*** Opening of Task material ***
-- ==== Sys2Proof/Laws/KeptCodec.lean ====
section
/-! SUPPORT. What the operations of Machine/Codec.lean keep. -/
namespace Sys2Proof.Machine

theorem clampPredictor_range (p : Int) : -8191 ≤ clampPredictor p ∧ clampPredictor p ≤ 8191 := by
  unfold clampPredictor
  split
  · omega
  · split <;> omega

theorem clampIndex_le (i : Int) : clampIndex i ≤ 47 := by
  unfold clampIndex
  split
  · omega
  · split <;> omega

/-- A code leaves the predictor and the index in their ranges (R92). -/
theorem applyCode_range (p : Int) (i : Nat) (code : BitVec 4) :
    (-8191 ≤ (applyCode p i code).1 ∧ (applyCode p i code).1 ≤ 8191) ∧ (applyCode p i code).2 ≤ 47 :=
  ⟨clampPredictor_range _, clampIndex_le _⟩

theorem Vcd.inRange_startRecording {v : Vcd} (r : v.InRange) : v.startRecording.InRange :=
  ⟨by simp [Vcd.startRecording], by simp [Vcd.startRecording], r.2.2⟩

theorem Vcd.inRange_finish {v : Vcd} {n : Nat} (r : v.InRange) : (v.finish n).1.InRange := r

theorem Vcd.inRange_encode {v : Vcd} {n : Nat} {b : Byte} (r : v.InRange) : (v.encode n b).1.InRange := by
  have key : ∀ w : Vcd, w.decPredictor = v.decPredictor → w.decIndex = v.decIndex →
      (∃ p i c, w.encPredictor = (applyCode p i c).1 ∧ w.encIndex = (applyCode p i c).2) → w.InRange := by
    rintro w e1 e2 ⟨p, i, c, e3, e4⟩
    have := applyCode_range p i c
    exact ⟨e3 ▸ this.1, e4 ▸ this.2, by rw [e1]; exact r.2.2.1, by rw [e2]; exact r.2.2.2⟩
  unfold Vcd.encode
  dsimp only
  repeat' split
  all_goals exact key _ rfl rfl ⟨_, _, _, rfl, rfl⟩

theorem Vcd.inRange_stopRecording {v : Vcd} {n : Nat} (r : v.InRange) : (v.stopRecording n).1.InRange := by
  unfold Vcd.stopRecording
  dsimp only
  split <;> exact r

theorem kept_askBlock {s0 s : State} {k : ContextId} {source : Source} {index : Nat} (kp : Kept s0 s) :
    Kept s0 (askBlock k source index s).1 := by
  unfold askBlock
  try dsimp only
  repeat' (first
    | with_reducible assumption | with_reducible apply kept_fetchAsk | with_reducible apply kept_readBlockFor
    | (refine Kept.of_eq ‹_ = (_, _)› ?_) | (dsimp only) | split)

theorem kept_askNext {s0 s : State} {k : ContextId} {source : Source} {blocks : Nat} {needed : Nat} {b : Buffer} (kp : Kept s0 s) :
    Kept s0 (askNext k source blocks needed b s).1 := by
  unfold askNext
  try dsimp only
  repeat' (first
    | with_reducible assumption | with_reducible apply kept_askBlock | (refine Kept.of_eq ‹_ = (_, _)› ?_)
    | (dsimp only) | split)

theorem kept_fillBuffer {s0 s : State} {k : ContextId} {source : Source} {blocks : Nat} {needed : Nat} {b : Buffer} (kp : Kept s0 s) :
    Kept s0 (fillBuffer k source blocks needed b s).1 := by
  unfold fillBuffer
  try dsimp only
  repeat' (first
    | with_reducible assumption | with_reducible apply kept_askNext)

end Sys2Proof.Machine
end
*** Close of Task material ***
- Work instructions
From the material above, please return each line containing "stopRecording".

- Expected answer
theorem Vcd.inRange_stopRecording {v : Vcd} {n : Nat} (r : v.InRange) : (v.stopRecording n).1.InRange := by
  unfold Vcd.stopRecording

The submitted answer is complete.